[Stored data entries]
____________________
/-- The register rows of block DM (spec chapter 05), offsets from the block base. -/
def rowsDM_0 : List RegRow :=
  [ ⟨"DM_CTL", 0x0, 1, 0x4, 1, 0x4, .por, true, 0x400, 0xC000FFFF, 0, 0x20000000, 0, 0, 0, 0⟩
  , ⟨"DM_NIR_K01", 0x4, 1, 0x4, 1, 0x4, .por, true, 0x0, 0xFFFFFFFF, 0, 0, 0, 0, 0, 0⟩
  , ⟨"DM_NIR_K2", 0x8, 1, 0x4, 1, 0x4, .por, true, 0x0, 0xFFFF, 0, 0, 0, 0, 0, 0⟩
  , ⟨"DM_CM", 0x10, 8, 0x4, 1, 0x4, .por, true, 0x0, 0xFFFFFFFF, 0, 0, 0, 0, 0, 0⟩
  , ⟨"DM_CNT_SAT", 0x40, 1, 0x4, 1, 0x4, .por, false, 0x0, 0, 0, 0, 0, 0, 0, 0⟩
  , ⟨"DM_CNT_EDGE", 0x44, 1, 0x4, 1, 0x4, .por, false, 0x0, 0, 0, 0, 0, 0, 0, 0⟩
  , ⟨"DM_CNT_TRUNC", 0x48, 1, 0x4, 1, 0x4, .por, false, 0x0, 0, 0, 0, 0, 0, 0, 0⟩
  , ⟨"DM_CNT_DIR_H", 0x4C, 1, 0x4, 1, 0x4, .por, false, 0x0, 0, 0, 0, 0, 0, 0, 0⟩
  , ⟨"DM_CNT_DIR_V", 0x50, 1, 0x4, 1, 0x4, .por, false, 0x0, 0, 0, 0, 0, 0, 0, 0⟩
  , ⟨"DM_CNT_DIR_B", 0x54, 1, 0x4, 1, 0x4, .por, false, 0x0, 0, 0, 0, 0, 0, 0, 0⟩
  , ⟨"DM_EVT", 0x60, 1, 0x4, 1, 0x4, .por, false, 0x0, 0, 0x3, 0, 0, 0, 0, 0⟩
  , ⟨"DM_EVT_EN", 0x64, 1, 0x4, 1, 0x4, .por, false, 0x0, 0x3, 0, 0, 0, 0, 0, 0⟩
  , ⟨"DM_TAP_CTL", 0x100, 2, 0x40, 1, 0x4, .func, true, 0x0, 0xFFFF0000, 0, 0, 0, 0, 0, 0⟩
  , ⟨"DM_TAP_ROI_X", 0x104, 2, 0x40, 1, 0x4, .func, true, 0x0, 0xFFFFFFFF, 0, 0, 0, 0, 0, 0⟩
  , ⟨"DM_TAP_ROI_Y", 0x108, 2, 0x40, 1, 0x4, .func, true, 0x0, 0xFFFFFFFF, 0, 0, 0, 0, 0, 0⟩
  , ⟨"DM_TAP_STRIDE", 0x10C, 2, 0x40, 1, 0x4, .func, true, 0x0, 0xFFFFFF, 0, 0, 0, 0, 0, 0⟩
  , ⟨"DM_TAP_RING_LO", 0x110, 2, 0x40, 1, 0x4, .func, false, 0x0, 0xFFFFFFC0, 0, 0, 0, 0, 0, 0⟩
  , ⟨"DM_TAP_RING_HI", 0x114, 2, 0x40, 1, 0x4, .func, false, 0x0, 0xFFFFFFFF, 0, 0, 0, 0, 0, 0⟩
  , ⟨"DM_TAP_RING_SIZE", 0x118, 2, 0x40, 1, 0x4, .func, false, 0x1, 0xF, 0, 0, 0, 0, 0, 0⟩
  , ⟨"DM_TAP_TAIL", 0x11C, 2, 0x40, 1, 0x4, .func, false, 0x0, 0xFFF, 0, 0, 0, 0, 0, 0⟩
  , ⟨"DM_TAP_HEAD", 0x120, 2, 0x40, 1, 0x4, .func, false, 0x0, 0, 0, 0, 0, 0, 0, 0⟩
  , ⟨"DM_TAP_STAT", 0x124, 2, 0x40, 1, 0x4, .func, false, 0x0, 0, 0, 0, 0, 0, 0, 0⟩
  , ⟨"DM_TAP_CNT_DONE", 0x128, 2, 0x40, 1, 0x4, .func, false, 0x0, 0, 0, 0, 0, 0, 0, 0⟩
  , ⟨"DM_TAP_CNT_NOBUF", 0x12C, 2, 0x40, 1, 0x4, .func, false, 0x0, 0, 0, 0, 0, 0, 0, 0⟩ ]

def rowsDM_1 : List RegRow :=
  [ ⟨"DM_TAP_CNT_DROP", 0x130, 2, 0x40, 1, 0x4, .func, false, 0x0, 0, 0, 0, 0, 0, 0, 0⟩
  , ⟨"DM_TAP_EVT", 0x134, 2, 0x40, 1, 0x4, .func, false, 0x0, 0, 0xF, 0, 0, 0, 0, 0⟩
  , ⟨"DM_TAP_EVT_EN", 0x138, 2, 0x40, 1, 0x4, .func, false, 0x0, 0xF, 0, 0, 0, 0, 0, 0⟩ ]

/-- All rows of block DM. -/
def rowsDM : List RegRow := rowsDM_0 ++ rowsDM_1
____________________
*Exercise objective:*
If a line in the records above has the word "block", copy it out.

*Finished exercise:*
/-- The register rows of block DM (spec chapter 05), offsets from the block base. -/
/-- All rows of block DM. -/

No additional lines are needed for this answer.